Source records
┄┄┄┄┄┄
/-- The modules and groups that must hear of a launch's absence: the other modules of each collective that is open and
in which the launch takes part, whether it has arrived or not (R183, R207). -/
def State.openProxies (s : State) (l : Launch) : List (Nat × Nat) :=
  (s.colls.filter l.inColl).flatMap fun x => (otherModules x.group).map fun m => (m, x.gid)

/-- PREEMPT_GATING (R195, R207): nodes, the Shuttle and admission stop on every core of the set, and the absence
tokens are sent. -/
def execPreemptGating (lid : Nat) (s : State) : Host.Outcome State Fault Refusal :=
  match s.launch lid with
  | none => .next s
  | some l =>
    if l.phase != .preempting || (l.cores.all fun c => (s.core c).gated) then .next s
    else
      let s1 := l.cores.foldl (fun s c => s.modCore c fun k => { k with gated := true }) s
      let ps := s1.openProxies l
      let s2 := ps.foldl (fun s q => s.sendPacket q.1 3 2 (some lid) [q.1, q.2] []) s1
      .next (s2.modLaunch lid fun x => { x with proxies := x.proxies ++ ps })

/-! ### The drain (R195) -/

/-- Whether a request holds up quiescence: it is in progress, and not one that waits. -/
def Held.inProgress (h : Held) : Bool :=
  match h.wait with
  | .flight => true
  | .atomic _ => true
  | .port => true
  | .grant _ => true
  | .remote => true
  | _ => false

/-- Whether a request is that of a commit on a core: a commit asks anew after a restore. -/
def Ask.byCommit (q : Ask) (c : Nat) : Bool :=
  match q.asker with
  | .commit a _ => a == c
  | _ => false

/-- Whether a core waits for another module's answer. -/
def State.asksOut (s : State) (c : Nat) : Bool :=
  s.asks.any fun q => (match q.asker with
    | .op a _ _ _ => a == c
    | .engine a _ => a == c
    | .commit a _ => a == c) && (match q.st with
    | .sent _ => true
    | _ => false)

/-- Whether a core is at rest: no token on the switch network, no set that can issue, no operation in progress. -/
def Core.atRest (k : Core) : Bool :=
  k.inflight.isEmpty && k.nothingIssues && !(k.held.any Held.inProgress)

/-- Whether no operand token waits in a matching store or a frame (R195 step 3). -/
def Core.noTokens (k : Core) : Bool :=
  k.issueQ.isEmpty && k.instances.all fun i =>
    i.parkedSets.isEmpty && i.ops.all fun o => o.left.isEmpty && o.right.isEmpty && o.pred.isEmpty && o.scale.isEmpty

/-- The virtual address of a save slot (R200). -/
def State.slotAddr (s : State) (p slot : Nat) : Nat :=
  let x := s.part p
  wrapVa (x.saveBase * 65536 + slot * x.saveSlotSz * 65536)

/-- Whether a save slot holds an image or a save under way. -/
def State.slotTaken (s : State) (p slot : Nat) : Bool :=
  (s.images.any fun x => x.part == p && x.slot == slot) ||
    s.cores.any fun q => match q.2.placed, q.2.saving with
      | some pl, some x => pl.part == p && x.slot == slot && x.slot != 65536
      | _, _ => false

/-- The lowest free slot. -/
def State.freeSlot (s : State) (p : Nat) : Option Nat :=
  (List.range (s.part p).saveSlots).find? fun i => !s.slotTaken p i

/-! ### A restored core (R197, R205, R206, R336) -/

/-- A place on another core of a set that has moved. -/
def Loc.moved (f : Nat → Nat) : Loc → Loc
  | .scratch c a => .scratch (f c) a
  | l => l

/-- An effect whose places have moved. -/
def Effect.moved (f : Nat → Nat) : Effect → Effect
  | .store slot gs => .store slot (gs.map fun g => { g with loc := g.loc.moved f })
  | .nodeData n gs => .nodeData n (gs.map fun g => { g with loc := g.loc.moved f })
  | .lockClear c a => .lockClear (f c) a
  | .push slot va l r => .push slot va (l.moved f) r
  | e => e

/-- An instance whose places have moved; its waiting lanes stand in its frame, and its sets run on the elements
of its mapping. -/
def Instance.restored (f : Nat → Nat) (elem : Nat → Nat) (i : Instance) : Instance :=
  { i with ops := i.ops.map SlotOps.spill, effects := i.effects.map (fun e => (e.1, e.2.moved f)),
           frameBad := i.frameBad && i.status == .parked,
           accs := i.accs.map (fun a => { a with line := a.line.moved f }),
           parkedSets := i.parkedSets.map fun x => { x with elem := elem x.slot } }

/-- A waiting request after a restore: what waited for an answer to a fault or for a collective is tried again, and a
lock bit is that of the core that its core's set has now. -/
def Wait.restored (f : Nat → Nat) : Wait → Wait
  | .lock c a => .lock (f c) a
  | .fault _ => .flight
  | .collective _ => .flight
  | .collTurn _ => .flight
  | .atomic _ => .flight
  | w => w

/-- A node after a restore, whose position the image has given: the elements in the matrix operand path are read again,
and a fault is met afresh. -/
def Core.restoreNode (k : Core) (p : Nat × Node) : Nat × Node :=
  let m := k.untaken p.1
  let n : Node := { p.2 with ahead := p.2.ahead - m, state := if m ≠ 0 ∧ p.2.state = 2 then 1 else p.2.state }
  (p.1, if n.state = 3 ∧ n.fault ≠ some trapHeld then { n with state := 1, fault := none } else n)

/-- What withholds an engine's entry after a restore: a trap still does, a fault of the host's is met afresh. -/
def keepTrap (w : Option Nat) : Option Nat := if w = some trapHeld then w else none

/-- The accumulator whose shadow bank an image does not carry: its words are open after a restore. -/
def AccReg.restored (base i : Nat) (a : AccReg) : AccReg :=
  let fresh := (List.range 4096).map fun j => BitVec.ofNat 32 (Config.freeNat (base + i * 4096 + j))
  if !a.written then AccReg.zero else if a.active then { a with bank0 := fresh } else { a with bank1 := fresh }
┄┄┄┄┄┄
### Instructions for the task
An exact copy of every line above is what this asks for.

### Output of the task
/-- The modules and groups that must hear of a launch's absence: the other modules of each collective that is open and
in which the launch takes part, whether it has arrived or not (R183, R207). -/
def State.openProxies (s : State) (l : Launch) : List (Nat × Nat) :=
  (s.colls.filter l.inColl).flatMap fun x => (otherModules x.group).map fun m => (m, x.gid)

/-- PREEMPT_GATING (R195, R207): nodes, the Shuttle and admission stop on every core of the set, and the absence
tokens are sent. -/
def execPreemptGating (lid : Nat) (s : State) : Host.Outcome State Fault Refusal :=
  match s.launch lid with
  | none => .next s
  | some l =>
    if l.phase != .preempting || (l.cores.all fun c => (s.core c).gated) then .next s
    else
      let s1 := l.cores.foldl (fun s c => s.modCore c fun k => { k with gated := true }) s
      let ps := s1.openProxies l
      let s2 := ps.foldl (fun s q => s.sendPacket q.1 3 2 (some lid) [q.1, q.2] []) s1
      .next (s2.modLaunch lid fun x => { x with proxies := x.proxies ++ ps })

/-! ### The drain (R195) -/

/-- Whether a request holds up quiescence: it is in progress, and not one that waits. -/
def Held.inProgress (h : Held) : Bool :=
  match h.wait with
  | .flight => true
  | .atomic _ => true
  | .port => true
  | .grant _ => true
  | .remote => true
  | _ => false

/-- Whether a request is that of a commit on a core: a commit asks anew after a restore. -/
def Ask.byCommit (q : Ask) (c : Nat) : Bool :=
  match q.asker with
  | .commit a _ => a == c
  | _ => false

/-- Whether a core waits for another module's answer. -/
def State.asksOut (s : State) (c : Nat) : Bool :=
  s.asks.any fun q => (match q.asker with
    | .op a _ _ _ => a == c
    | .engine a _ => a == c
    | .commit a _ => a == c) && (match q.st with
    | .sent _ => true
    | _ => false)

/-- Whether a core is at rest: no token on the switch network, no set that can issue, no operation in progress. -/
def Core.atRest (k : Core) : Bool :=
  k.inflight.isEmpty && k.nothingIssues && !(k.held.any Held.inProgress)

/-- Whether no operand token waits in a matching store or a frame (R195 step 3). -/
def Core.noTokens (k : Core) : Bool :=
  k.issueQ.isEmpty && k.instances.all fun i =>
    i.parkedSets.isEmpty && i.ops.all fun o => o.left.isEmpty && o.right.isEmpty && o.pred.isEmpty && o.scale.isEmpty

/-- The virtual address of a save slot (R200). -/
def State.slotAddr (s : State) (p slot : Nat) : Nat :=
  let x := s.part p
  wrapVa (x.saveBase * 65536 + slot * x.saveSlotSz * 65536)

/-- Whether a save slot holds an image or a save under way. -/
def State.slotTaken (s : State) (p slot : Nat) : Bool :=
  (s.images.any fun x => x.part == p && x.slot == slot) ||
    s.cores.any fun q => match q.2.placed, q.2.saving with
      | some pl, some x => pl.part == p && x.slot == slot && x.slot != 65536
      | _, _ => false

/-- The lowest free slot. -/
def State.freeSlot (s : State) (p : Nat) : Option Nat :=
  (List.range (s.part p).saveSlots).find? fun i => !s.slotTaken p i

/-! ### A restored core (R197, R205, R206, R336) -/

/-- A place on another core of a set that has moved. -/
def Loc.moved (f : Nat → Nat) : Loc → Loc
  | .scratch c a => .scratch (f c) a
  | l => l

/-- An effect whose places have moved. -/
def Effect.moved (f : Nat → Nat) : Effect → Effect
  | .store slot gs => .store slot (gs.map fun g => { g with loc := g.loc.moved f })
  | .nodeData n gs => .nodeData n (gs.map fun g => { g with loc := g.loc.moved f })
  | .lockClear c a => .lockClear (f c) a
  | .push slot va l r => .push slot va (l.moved f) r
  | e => e

/-- An instance whose places have moved; its waiting lanes stand in its frame, and its sets run on the elements
of its mapping. -/
def Instance.restored (f : Nat → Nat) (elem : Nat → Nat) (i : Instance) : Instance :=
  { i with ops := i.ops.map SlotOps.spill, effects := i.effects.map (fun e => (e.1, e.2.moved f)),
           frameBad := i.frameBad && i.status == .parked,
           accs := i.accs.map (fun a => { a with line := a.line.moved f }),
           parkedSets := i.parkedSets.map fun x => { x with elem := elem x.slot } }

/-- A waiting request after a restore: what waited for an answer to a fault or for a collective is tried again, and a
lock bit is that of the core that its core's set has now. -/
def Wait.restored (f : Nat → Nat) : Wait → Wait
  | .lock c a => .lock (f c) a
  | .fault _ => .flight
  | .collective _ => .flight
  | .collTurn _ => .flight
  | .atomic _ => .flight
  | w => w

/-- A node after a restore, whose position the image has given: the elements in the matrix operand path are read again,
and a fault is met afresh. -/
def Core.restoreNode (k : Core) (p : Nat × Node) : Nat × Node :=
  let m := k.untaken p.1
  let n : Node := { p.2 with ahead := p.2.ahead - m, state := if m ≠ 0 ∧ p.2.state = 2 then 1 else p.2.state }
  (p.1, if n.state = 3 ∧ n.fault ≠ some trapHeld then { n with state := 1, fault := none } else n)

/-- What withholds an engine's entry after a restore: a trap still does, a fault of the host's is met afresh. -/
def keepTrap (w : Option Nat) : Option Nat := if w = some trapHeld then w else none

/-- The accumulator whose shadow bank an image does not carry: its words are open after a restore. -/
def AccReg.restored (base i : Nat) (a : AccReg) : AccReg :=
  let fresh := (List.range 4096).map fun j => BitVec.ofNat 32 (Config.freeNat (base + i * 4096 + j))
  if !a.written then AccReg.zero else if a.active then { a with bank0 := fresh } else { a with bank1 := fresh }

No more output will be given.